Please restate exactly what appears in the records below from the first line to the line where "if r.toNat <" is, that line included.

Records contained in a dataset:
>>>>>

-- ==== Sys2Proof/Machine/Regs.lean ====
section
/-! DEFINITION. Registers: reading operands at bundle entry, results in flight and their landing, the undo list, flags into the sticky records (R19 to R23, R28, R33, R80, R86, R375). -/

namespace Sys2Proof.Machine

/-- The ring cell that a scalar name designates (R86): names below 48 are their own cells. -/
def cellOf (rpos : BitVec 4) (r : BitVec 6) : BitVec 6 :=
  if r.toNat < 48 then r else BitVec.ofNat 6 (48 + (r.toNat - 48 + 16 - rpos.toNat) % 16)

/-- The name that reaches a cell, the inverse of cellOf. -/
def nameOf (rpos : BitVec 4) (c : BitVec 6) : BitVec 6 :=
  if c.toNat < 48 then c else BitVec.ofNat 6 (48 + (c.toNat - 48 + rpos.toNat) % 16)

/-- A cell of the scalar registers. -/
def Regs.cell (x : Regs) (c : BitVec 6) : Word := x.s[c.toNat]'c.isLt

def Regs.setCell (x : Regs) (c : BitVec 6) (v : Word) : Regs := { x with s := x.s.set c.toNat v c.isLt }

/-- A scalar register by name; s0 reads zero (R80). -/
def Regs.rdS (x : Regs) (r : BitVec 6) : Word := if r = 0 then 0 else x.cell (cellOf x.rpos r)

/-- A predicate; p0 reads true (R80). -/
def Regs.rdP (x : Regs) (i : BitVec 4) : Bool := if i = 0 then true else x.p.getLsbD i.toNat

/-- Set one bit of the predicates. -/
def setBit16 (p : BitVec 16) (i : Nat) (b : Bool) : BitVec 16 :=
  if b then p ||| ((1 : BitVec 16) <<< i) else p &&& ~~~((1 : BitVec 16) <<< i)

def Regs.setP (x : Regs) (i : Nat) (b : Bool) : Regs := if i = 0 then x else { x with p := setBit16 x.p i b }

def Regs.rdH (x : Regs) (i : BitVec 5) : BitVec 256 := x.h[i.toNat]'i.isLt

def Regs.setH (x : Regs) (i : BitVec 5) (v : BitVec 256) : Regs := { x with h := x.h.set i.toNat v i.isLt }

def Regs.rdStg (x : Regs) (i : BitVec 5) : Word := x.stg[i.toNat]'i.isLt

def Regs.setStg (x : Regs) (i : BitVec 5) (v : Word) : Regs := { x with stg := x.stg.set i.toNat v i.isLt }

/-- Replace the core. -/
def State.onC (f : Core → Core) (s : State) : State := { s with c := f s.c }

/-- The registers that the operands of the executing slot come from: those at bundle entry, or for a resumed bundle the
view of R33, or for a released operation what it held (R24). -/
def State.src (s : State) : Regs := s.c.view.getD s.c.r

/-- A scalar operand; s56 to s63 are the private registers inside an emulation sequence (R353). -/
def State.rdS (s : State) (r : BitVec 6) : Word :=
  match s.c.emu with
  | none => s.src.rdS r
  | some e => if 56 ≤ r.toNat then (e.ex[r.toNat - 56]?).getD 0 else s.src.rdS r

/-- A predicate operand; p12 to p15 are private inside an emulation sequence (R353). -/
def State.rdP (s : State) (i : BitVec 4) : Bool :=
  match s.c.emu with
  | none => s.src.rdP i
  | some e => if 12 ≤ i.toNat then e.ep.getLsbD (i.toNat - 12) else s.src.rdP i

def State.rdH (s : State) (i : BitVec 5) : BitVec 256 := s.src.rdH i

/-- A staging register, as a command captures it at bundle entry (R14). -/
def State.rdStg (s : State) (i : BitVec 5) : Word := s.src.rdStg i

/-- The registers that the br slot takes its guard, loop count and branch target from: the leader's in a fused row (R99). -/
def State.brSrc (s : State) : Regs :=
  if s.c.fused.fused then s.c.fused.leader.getD s.src else s.src

/-- A scalar operand of jmp, ret and loop (R99). -/
def State.brS (s : State) (r : BitVec 6) : Word :=
  match s.c.fused.fused, s.c.fused.leader with
  | true, some x => x.rdS r
  | _, _ => s.rdS r

/-- The guard of a slot word: the predicate, negated where N = 1 (R15, R16); the br slot of a fused row takes the
leader's (R99). -/
def guardHolds (k : Slot) (g : Guard) (s : State) : Bool :=
  let v :=
    match k, s.c.fused.fused, s.c.fused.leader with
    | .br, true, some x => x.rdP g.p
    | _, _, _ => s.rdP g.p
  v != (g.n == 1)

/-- Results that are due in the list from here on name the destination. -/
def dueLater (now : Nat) (d : Dst) (l : List InFlight) : Bool := l.any fun e => decide (e.due ≤ now) && e.dst == d

/-- What remains in flight: results not yet due, but for those that a later-issued landed write overtakes (R22). Two slots of one
bundle that write one destination with different landing cycles count as issued in slot order, so that the lower slot's later
landing is discarded: the spec settles the same landing cycle alone (DESIGN CHOICE, log 96). -/
def stillFlying (now : Nat) : List InFlight → List InFlight
  | [] => []
  | e :: l => if e.due ≤ now ∨ dueLater now e.dst l then stillFlying now l else e :: stillFlying now l

/-- What an swrite of a watermark does when it lands (R131, Table 7-4): HIT clears where 1 is written, HROW is the
hardware's, LEVEL and EN are as written. -/
def landWm (wm : Vector Word 8) (t : Nat) (v : Word) : Vector Word 8 :=
  if h : t < 8 then
    let old := wm[t]
    wm.set t ((old &&& 0x8000000000000000 &&& ~~~v) ||| (old &&& 0x007F000000000000) ||| (v &&& 0xFF)) h
  else wm

/-- Put one landed value in its place. -/
def landOne (c : Core) (d : Dst) (v : BitVec 256) : Core :=
  match d with
  | .s cell => if cell = 0 then c else { c with r := c.r.setCell cell (v.setWidth 64) }
  | .p i => { c with r := c.r.setP i (v.getLsbD 0) }
  | .h i => { c with r := c.r.setH i v }
  | .stg i => { c with r := c.r.setStg i (v.setWidth 64) }
  | .lsel => { c with r := { c.r with lsel := v.setWidth 2 } }
  | .sp code =>
    if code = 0x5A then { c with r := { c.r with rpos := v.setWidth 4 } }
    else if code = 0x58 then { c with r := { c.r with mtol := v.setWidth 64 } }
    else if 0x50 ≤ code ∧ code ≤ 0x57 then { c with wm := landWm c.wm (code - 0x50) (v.setWidth 64) }
    else c
  | .ex i => { c with emu := c.emu.map fun e => { e with ex := if h : i < 8 then e.ex.set i (v.setWidth 64) h else e.ex } }
  | .ep i => { c with emu := c.emu.map fun e =>
      { e with ep := if v.getLsbD 0 then e.ep ||| ((1 : BitVec 4) <<< i) else e.ep &&& ~~~((1 : BitVec 4) <<< i) } }

/-- Land the results of the list that are due, in issue order (R22). -/
def landList (now : Nat) : List InFlight → Core → Core
  | [], c => c
  | e :: l, c => landList now l (if e.due ≤ now then landOne c e.dst e.val else c)

/-- Land every result that is due at the current architectural cycle. -/
def landDue (c : Core) : Core :=
  { landList c.now c.inflight c with inflight := stillFlying c.now c.inflight }

/-- Land everything in flight, as trap entry, debug halt, pre-emption and an emulation sequence wait for (R21). -/
def landAll (c : Core) : Core :=
  { landList (c.inflight.foldl (fun m e => max m e.due) 0) c.inflight c with inflight := [] }

/-- Writes of a destination that a later-issued write has overtaken are discarded (R22). -/
def dropFlying (d : Dst) (s : State) : State := s.onC fun c => { c with inflight := c.inflight.filter fun e => e.dst != d }

/-- Put a result in flight: it lands lat architectural cycles after this bundle (R19). -/
def post (k : Slot) (d : Dst) (v : BitVec 256) (lat : Nat) (s : State) : State :=
  s.onC fun c => { c with inflight := c.inflight ++ [⟨d, v, c.now + lat, k.idx, c.pc, false⟩] }

/-- Put a variable-latency result in flight: its readers interlock until the next bundle boundary lands it (R20). -/
def postVar (k : Slot) (d : Dst) (v : BitVec 256) (s : State) : State :=
  s.onC fun c => { c with inflight := c.inflight ++ [⟨d, v, c.now + 1, k.idx, c.pc, true⟩] }

/-- A result that lands outside its bundle: of an engine, a stream, a ranked atomic or a released operation. A checkpoint
takes in the value that a write from before it lands (R96). -/
def landLate (e : InFlight) (s : State) : State :=
  s.onC fun c =>
    { c with
      inflight := c.inflight ++ [e]
      spec := c.spec.map fun x => { x with infl := x.infl ++ [e] } }

/-- Save a prior value in the undo list (R28): only a bundle in progress keeps one, and a sequence's private writes none. -/
def pushUndo (cls : BitVec 3) (idx : BitVec 12) (v : BitVec 256) (s : State) : State :=
  if s.c.emu.isSome then s
  else s.onC fun c => { c with bun := { c.bun with undo := c.bun.undo ++ [⟨cls, idx, v⟩] } }

/-- A write of a scalar register (R19, R28, R80, R86). -/
def writeS (k : Slot) (r : BitVec 6) (v : Word) (lat : Nat) (s : State) : State :=
  if r = 0 then s
  else if s.c.emu.isSome && decide (56 ≤ r.toNat) then post k (.ex (r.toNat - 56)) (v.setWidth 256) lat s
  else
    let cell := cellOf s.src.rpos r
    post k (.s cell) (v.setWidth 256) lat (pushUndo 0 (r.setWidth 12) ((s.c.r.cell cell).setWidth 256) s)

/-- A write of a scalar register by a variable-latency operation (R20). -/
def writeVar (k : Slot) (r : BitVec 6) (v : Word) (s : State) : State :=
  if r = 0 then s
  else if s.c.emu.isSome && decide (56 ≤ r.toNat) then postVar k (.ex (r.toNat - 56)) (v.setWidth 256) s
  else
    let cell := cellOf s.src.rpos r
    postVar k (.s cell) (v.setWidth 256) (pushUndo 0 (r.setWidth 12) ((s.c.r.cell cell).setWidth 256) s)

/-- The undo entry of a scalar destination whose value comes later (R28). -/
def undoS (r : BitVec 6) (s : State) : State :=
  if r = 0 then s else pushUndo 0 (r.setWidth 12) ((s.c.r.cell (cellOf s.src.rpos r)).setWidth 256) s

/-- A write of a predicate: no undo entry, since psnap holds all sixteen (R28, R80). -/
def writeP (k : Slot) (i : BitVec 4) (b : Bool) (lat : Nat) (s : State) : State :=
  if i = 0 then s
  else if s.c.emu.isSome && decide (12 ≤ i.toNat) then post k (.ep (i.toNat - 12)) (if b then 1 else 0) lat s
  else post k (.p i.toNat) (if b then 1 else 0) lat s

/-- A write of a handle register. -/
def writeH (k : Slot) (i : BitVec 5) (v : BitVec 256) (lat : Nat) (s : State) : State :=
  post k (.h i) v lat (pushUndo 1 (i.setWidth 12) (s.c.r.rdH i) s)

/-- A write of a staging register: its undo index is engine slot * 8 + register, 32 to 63 (Table 3-5). -/
def writeStg (k : Slot) (i : BitVec 5) (v : Word) (lat : Nat) (s : State) : State :=
  post k (.stg i) (v.setWidth 256) lat (pushUndo 2 (32 + i.setWidth 12) ((s.c.r.rdStg i).setWidth 256) s)

/-- OR flags into the sticky record of a slot; the first flags set V and BADDR (R375). -/
def orFlags (k : Nat) (addr : Word) (fl : BitVec 6) (s : State) : State :=
  if fl = 0 then s
  else s.onC fun c =>
    if h : k < 8 then
      let old := c.srec[k]
      let base := if old.getLsbD 63 then old else (1 <<< 63) ||| ((addr >>> 5 &&& 0x7FFFFFFFFFFF) <<< 6) ||| (old &&& 63)
      { c with srec := c.srec.set k (base ||| fl.setWidth 64) h }
    else c

/-- The cell of a scalar destination whose value comes later: 0 to 47, 48 + ring cell, or 64 + i for exi of an emulation
sequence (R86, R353). -/
def destCell (s : State) (r : BitVec 6) : BitVec 7 :=
  if r = 0 then 0
  else if s.c.emu.isSome && decide (56 ≤ r.toNat) then BitVec.ofNat 7 (r.toNat + 8)
  else (cellOf s.src.rpos r).setWidth 7

/-- The destination that such a cell is. -/
def cellDst (c : BitVec 7) : Dst := if c.toNat < 64 then .s (c.setWidth 6) else .ex (c.toNat - 64)

/-- Flags of an operation of the issue pipe, whose bundle is the current one. -/
def raiseFlags (k : Slot) (fl : BitVec 6) (s : State) : State := orFlags k.idx s.c.pc fl s

/-- The view of R33: predicates from psnap, every register with an undo entry at the latest such entry. -/
def undoView (x : Regs) (psnap : BitVec 16) : List UndoEntry → Regs
  | [] => { x with p := psnap }
  | u :: us =>
    let x' :=
      if u.cls = 0 then x.setCell (cellOf x.rpos (u.idx.setWidth 6)) (u.val.setWidth 64)
      else if u.cls = 1 then x.setH (u.idx.setWidth 5) u.val
      else if u.cls = 2 then x.setStg (u.idx.setWidth 5) (u.val.setWidth 64)
      else if u.cls = 4 then { x with lsel := u.val.setWidth 2 }
      else if u.idx = 0x58 then { x with mtol := u.val.setWidth 64 }
      else if u.idx = 0x5A then { x with rpos := (u.val >>> 36).setWidth 4 }
      else x
    undoView x' psnap us

end Sys2Proof.Machine
end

<<<<<

# Answer below
-- ==== Sys2Proof/Machine/Regs.lean ====
section
/-! DEFINITION. Registers: reading operands at bundle entry, results in flight and their landing, the undo list, flags into the sticky records (R19 to R23, R28, R33, R80, R86, R375). -/

namespace Sys2Proof.Machine

/-- The ring cell that a scalar name designates (R86): names below 48 are their own cells. -/
def cellOf (rpos : BitVec 4) (r : BitVec 6) : BitVec 6 :=
  if r.toNat < 48 then r else BitVec.ofNat 6 (48 + (r.toNat - 48 + 16 - rpos.toNat) % 16)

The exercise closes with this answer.